Both projects are research code; treat them as exploration aids, not production stacks.
"Why is the validator's 'Scale is expected to be constant' a single bit?"¶
Because Apple's compile pipeline tracks tensor provenance internally. The
is_constant bit on ANECTensorDesc flags tensors that were produced
by a const(...) op (or constexpr_* chain). When the SDPA validator
runs, it just checks this flag - it doesn't re-derive constness from
the producer chain.
In practice this means: from user-space, you set the flag manually on the descriptor before calling the validator. The compiler trusts you. (The kernel-side signature check on HWX still enforces signing, so this trust isn't a security boundary.)
"Why does compiling take 750 ms?"¶
That's aned running the full MIL -> MLIR -> LLIR -> ANECIR -> HWX pipeline,
plus weight encoding, plus the kernel signature pass. It's a one-time cost
per shape - the compiled program then runs at ~80 us per call.
For shapes you'll use many times, compile once at startup and reuse.
For shapes that change per call (dynamic batch, variable sequence
length), you pay the compile cost each time. The e5rt_execution_stream_operation_reshape_operation
symbol exists but ANEForge doesn't yet expose it; an open follow-up.
"Does this work in a Docker container?"¶
No. Containers don't have access to aned or the kernel ANE driver.
ANEForge needs to run on the macOS host directly.
For Linux + Apple silicon (Asahi), ANE access is unavailable - the hardware exists but no open driver.

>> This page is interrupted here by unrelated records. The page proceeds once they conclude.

-- ==== Sys2Proof/Tests/Slice0.lean ====
section
/-! SUPPORT. Tests on small states. The expected values are those of 95_test_vectors.md (the section stands before each
group) or read off the rule named; then, for every statement with hypotheses, a witness that meets them. -/

namespace Sys2Proof.Tests

open Sys2Proof.Config Sys2Proof.Machine

/-! ## Builders -/

/-- A memory from words at addresses. -/
def memoryOf (ws : List (Nat × Word)) : Memory := ws.foldl (fun m w => m.writeWord w.1 w.2) .blank

/-- The stack words at 0x7FF0 on. -/
def stackWords : Nat → List Word → List (Nat × Word)
  | _, [] => []
  | a, w :: ws => (a, w) :: stackWords (a + 4) ws

/-- The bus of one RAM(0x10000) with contents `m`. -/
def ramBus (m : Memory) : Bus := .cons (.leaf (.ram ramSize m)) .empty

/-- The common set-up of 95_test_vectors.md L2: Running, `pc` 0x100 holding `op`, `sp` 0x7FF0, the stack given. -/
def vec (op : Byte) (stack : List Word) : State :=
  { State.reset with
    state := .running, pc := 0x100, sp := 0x7FF0
    bus := ramBus ((memoryOf (stackWords 0x7FF0 stack)).write 0x100 op) }

/-- The same with one more word in memory. -/
def vecAt (op : Byte) (stack : List Word) (a : Nat) (w : Word) : State :=
  { vec op stack with bus := ramBus ((memoryOf ((a, w) :: stackWords 0x7FF0 stack)).write 0x100 op) }

/-- The words of the stack from `a` on. -/
def wordsFrom (b : Bus) : Word → Nat → List BusResult
  | _, 0 => []
  | a, n + 1 => (b.request (.get32 a)).2 :: wordsFrom b (a + 4) n

/-- The step gives a next state, still Running and reported Ok, with this `sp`, this `pc` and this stack. -/
def gives (s : State) (sp pc : Word) (stack : List Word) : Bool :=
  match step s with
  | .next t =>
    t.sp == sp && t.pc == pc && t.state == .running && t.report == .ok &&
      wordsFrom t.bus (align4 sp) stack.length == stack.map .ok
  | .fault _ => false
  | .refused _ => false

/-- The step gives a next state with this word at `a`. -/
def stores (s : State) (a w : Word) : Bool :=
  match step s with
  | .next t => (t.bus.request (.get32 a)).2 == .ok w
  | .fault _ => false
  | .refused _ => false

/-- The outcome is a next state. -/
def isNext (o : Host.Outcome State Fault Refusal) : Bool :=
  match o with
  | .next _ => true
  | .fault _ => false
  | .refused _ => false

/-- The next state of an outcome that has one. -/
def nextOf (o : Host.Outcome State Fault Refusal) : Option State :=
  match o with
  | .next t => some t
  | .fault _ => none
  | .refused _ => none

/-- The bus fault a step raised, with the `sp`, `pc`, execution state and `last_im` it left. -/
def busFaultOf (o : Host.Outcome State Fault Refusal) : Option (BusError × Word × Word × RunState × Bool) :=
  match o with
  | .fault (.busFault e t) => some (e, t.sp, t.pc, t.state, t.lastIm)
  | .fault .notRunning => none
  | .fault (.deviceHolds _ _) => none
  | .next _ => none
  | .refused _ => none

/-! ## Well-formedness and decoding (L2.1, L1.9; rules R101 to R112) -/

theorem test_wf_refuses_exact_byte_as_illegal : (Instr.illegal 0x05).wf = false := by decide

theorem test_wf_refuses_im_byte_as_illegal : (Instr.illegal 0x80).wf = false := by decide

theorem test_wf_accepts_illegal : ∀ op ∈ [0x01, 0x03, 0x0E, 0x0F], (Instr.illegal op).wf = true := by decide

theorem test_decode_exact :
    decodeByte 0b00000000 = .breakpoint ∧ decodeByte 0b00000010 = .pushsp ∧ decodeByte 0b00000100 = .poppc ∧
    decodeByte 0b00000101 = .add ∧ decodeByte 0b00000110 = .and ∧ decodeByte 0b00000111 = .or ∧
    decodeByte 0b00001000 = .load ∧ decodeByte 0b00001001 = .not ∧ decodeByte 0b00001010 = .flip ∧
    decodeByte 0b00001011 = .nop ∧ decodeByte 0b00001100 = .store ∧ decodeByte 0b00001101 = .popsp := by decide

theorem test_decode_illegal :
    decodeByte 0x01 = .illegal 0x01 ∧ decodeByte 0x03 = .illegal 0x03 ∧ decodeByte 0x0E = .illegal 0x0E ∧
    decodeByte 0x0F = .illegal 0x0F := by decide

theorem test_decode_emulate_low :
    decodeByte 0x20 = .emulate0 ∧ decodeByte 0x21 = .loadh ∧ decodeByte 0x22 = .storeh ∧ decodeByte 0x23 = .lessthan ∧
    decodeByte 0x24 = .lessthanorequal ∧ decodeByte 0x25 = .ulessthan ∧ decodeByte 0x26 = .ulessthanorequal ∧
    decodeByte 0x27 = .swap ∧ decodeByte 0x28 = .mult ∧ decodeByte 0x29 = .lshiftright ∧
    decodeByte 0x2A = .ashiftleft ∧ decodeByte 0x2B = .ashiftright ∧ decodeByte 0x2C = .call ∧ decodeByte 0x2D = .eq ∧
    decodeByte 0x2E = .neq ∧ decodeByte 0x2F = .neg := by decide

theorem test_decode_emulate_high :
    decodeByte 0x30 = .sub ∧ decodeByte 0x31 = .xor ∧ decodeByte 0x32 = .loadb ∧ decodeByte 0x33 = .storeb ∧
    decodeByte 0x34 = .div ∧ decodeByte 0x35 = .mod ∧ decodeByte 0x36 = .eqbranch ∧ decodeByte 0x37 = .neqbranch ∧
    decodeByte 0x38 = .poppcrel ∧ decodeByte 0x39 = .config ∧ decodeByte 0x3A = .pushpc ∧ decodeByte 0x3B = .syscall ∧
    decodeByte 0x3C = .pushspadd ∧ decodeByte 0x3D = .halfmult ∧ decodeByte 0x3E = .callpcrel ∧
    decodeByte 0x3F = .emulate31 := by decide

theorem test_decode_fields :
    decodeByte 0x10 = .addsp 0 ∧ decodeByte 0x1F = .addsp 15 ∧ decodeByte 0x80 = .im 0x00 ∧
    decodeByte 0xBF = .im 0x3F ∧ decodeByte 0xC0 = .im 0x40 ∧ decodeByte 0xFF = .im 0x7F ∧
    decodeByte 0x40 = .storesp 0x00 ∧ decodeByte 0x51 = .storesp 0x11 ∧ decodeByte 0x6F = .loadsp 0x0F ∧
    decodeByte 0x7F = .loadsp 0x1F := by decide

theorem test_decode_offsets :
    sprelOffset 0x00 = 64 ∧ sprelOffset 0x0F = 124 ∧ sprelOffset 0x10 = 0 ∧ sprelOffset 0x11 = 4 ∧
    sprelOffset 0x1F = 60 ∧ addspOffset 15 = 60 ∧ trapVector 31 = 0x3E0 := by decide

theorem test_imm_expansion_short :
    (immLiterals 1).map (fun i => encode (.im i)) = [0x81] ∧ (immLiterals 0xFFFFFFFF).map (fun i => encode (.im i)) = [0xFF] ∧
    (immLiterals 0x40).map (fun i => encode (.im i)) = [0x80, 0xC0] ∧
    (immLiterals 0x1234).map (fun i => encode (.im i)) = [0xA4, 0xB4] ∧
    (immLiterals 0xFFFFFFBF).map (fun i => encode (.im i)) = [0xFF, 0xBF] := by decide

theorem test_imm_expansion_long :
    (immLiterals 0x12345678).map (fun i => encode (.im i)) = [0x81, 0x91, 0xD1, 0xAC, 0xF8] ∧
    (immLiterals 0x80000000).map (fun i => encode (.im i)) = [0x88, 0x80, 0x80, 0x80, 0x80] ∧
    (immLiterals 0x7FFFFFFF).map (fun i => encode (.im i)) = [0x87, 0xFF, 0xFF, 0xFF, 0xFF] := by decide

/-! ## Exact-match opcodes (L2.2) -/

theorem test_breakpoint_keeps_pc :
    nextOf (step (vec 0x00 [0x11])) = some { vec 0x00 [0x11] with state := .sleeping } := by decide

theorem test_breakpoint_advances_pc :
    nextOf (step { vec 0x00 [0x11] with params := { Config.params with breakAdvancesPc := true } }) =
      some { vec 0x00 [0x11] with
        params := { Config.params with breakAdvancesPc := true }, state := .sleeping, pc := 0x101 } := by decide

theorem test_pushsp : gives (vec 0x02 [0x11]) 0x7FEC 0x101 [0x7FF0, 0x11] = true := by decide

theorem test_pushsp_unaligned : gives { vec 0x02 [0x11] with sp := 0x7FF2 } 0x7FEE 0x101 [0x7FF2, 0x11] = true := by decide

theorem test_poppc_odd_target : gives (vec 0x04 [0x1235, 0x22]) 0x7FF4 0x1235 [0x22] = true := by decide

theorem test_add : gives (vec 0x05 [2, 3, 0x99]) 0x7FF4 0x101 [5, 0x99] = true := by decide

theorem test_add_wraps : gives (vec 0x05 [0xFFFFFFFF, 1, 0x99]) 0x7FF4 0x101 [0, 0x99] = true := by decide

theorem test_and :
    gives (vec 0x06 [0xFF00FF00, 0x0FF00FF0, 0x99]) 0x7FF4 0x101 [0x0F000F00, 0x99] = true := by decide

theorem test_or :
    gives (vec 0x07 [0xFF00FF00, 0x0FF00FF0, 0x99]) 0x7FF4 0x101 [0xFFF0FFF0, 0x99] = true := by decide

theorem test_load_masks_address :
    gives (vecAt 0x08 [0x1007, 0x99] 0x1004 0xCAFEBABE) 0x7FF0 0x101 [0xCAFEBABE, 0x99] = true := by decide

theorem test_load_outside :
    busFaultOf (step (vec 0x08 [0x20000, 0x99])) =
      some (⟨.allDevicesFaulted 1, none, .get32, some 0x20000⟩, 0x7FF4, 0x100, .running, false) := by decide

theorem test_not : gives (vec 0x09 [0x12345678]) 0x7FF0 0x101 [0xEDCBA987] = true := by decide

theorem test_flip : gives (vec 0x0A [0x12345678]) 0x7FF0 0x101 [0x1E6A2C48] = true := by decide +kernel

theorem test_nop : gives (vec 0x0B [0x11]) 0x7FF0 0x101 [0x11] = true := by decide

theorem test_store_masks_address :
    gives (vec 0x0C [0x1003, 0xDEADBEEF, 0x99]) 0x7FF8 0x101 [0x99] = true ∧
    stores (vec 0x0C [0x1003, 0xDEADBEEF, 0x99]) 0x1000 0xDEADBEEF = true := by decide

theorem test_store_unowned : gives (vec 0x0C [0x20000, 5, 0x99]) 0x7FF8 0x101 [0x99] = true := by decide

theorem test_popsp_masks : gives (vec 0x0D [0x6003, 0x99]) 0x6000 0x101 [] = true := by decide

theorem test_popsp_overwrites_pop : gives (vec 0x0D [0x7FF8, 0x22, 0x33]) 0x7FF8 0x101 [0x33] = true := by decide

/-- L1.7: the halt is sticky. -/
theorem test_illegal :
    nextOf (step { vec 0x01 [] with lastIm := true }) =
      some { vec 0x01 [] with state := .stopped, prevIm := true, report := .decodeFault 0x01 } := by decide

/-! ## Immediate and stack-relative (L2.3, L2.4) -/

theorem test_im_pushes_sign_extended :
    gives (vec 0xC1 [0x11]) 0x7FEC 0x101 [0xFFFFFFC1, 0x11] = true ∧
    gives (vec 0xBF [0x11]) 0x7FEC 0x101 [0x3F, 0x11] = true := by decide

theorem test_im_chains :
    gives { vec 0x81 [0xFFFFFFC1, 0x99] with lastIm := true } 0x7FF0 0x101 [0xFFFFE081, 0x99] = true ∧
    gives { vec 0x80 [0x20000000, 0x99] with lastIm := true } 0x7FF0 0x101 [0, 0x99] = true := by decide

theorem test_storesp_4_removes_nos :
    gives (vec 0x51 [0x11, 0x22, 0x33]) 0x7FF4 0x101 [0x11, 0x33] = true := by decide

theorem test_storesp_124 : stores (vec 0x4F [0x11, 0x22]) 0x806C 0x11 = true := by decide

theorem test_loadsp_0_duplicates : gives (vec 0x70 [0x11, 0x22]) 0x7FEC 0x101 [0x11, 0x11, 0x22] = true := by decide

theorem test_loadsp_124 :
    gives (vecAt 0x6F [0x11, 0x22] 0x806C 0x77) 0x7FEC 0x101 [0x77, 0x11, 0x22] = true := by decide

theorem test_addsp_12 :
    gives (vec 0x13 [0x11, 0x22, 0x33, 0x44]) 0x7FF0 0x101 [0x55, 0x22, 0x33, 0x44] = true := by decide

theorem test_storesp_unaligned_sp :
    gives { vec 0x51 [0x11, 0x22, 0x33] with sp := 0x7FF2 } 0x7FF4 0x101 [0x11, 0x33] = true := by decide

/-! ## EMULATE (L1.6, L2.5) -/

theorem test_reserved_slots_trap :
    gives (vec 0x20 [0x11]) 0x7FEC 0x000 [0x101, 0x11] = true ∧ gives (vec 0x2C [0x11]) 0x7FEC 0x180 [0x101, 0x11] = true ∧
    gives (vec 0x39 [0x11]) 0x7FEC 0x320 [0x101, 0x11] = true ∧ gives (vec 0x3A [0x11]) 0x7FEC 0x340 [0x101, 0x11] = true := by
  decide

"Can I distribute compiled bundles?"¶
You can copy the on-disk compile artifacts, but they won't load in a
different process. aned keys its HWX cache by PID; a fresh process
sees only model.anehash (a content hash) on disk and refuses to
load the cached HWX. Either re-compile in the new process, or use
shared-process semantics (open question).
"What's the licensing situation?"¶
The code in this repository is yours to use. The Apple Neural Engine is Apple's private hardware; the framework symbols ANEForge calls are private, undocumented, and may change at any time. Nothing in this project constitutes an API contract from Apple.
If you ship something built on ANEForge and Apple changes the underlying API in a future macOS, your software will break. Plan accordingly.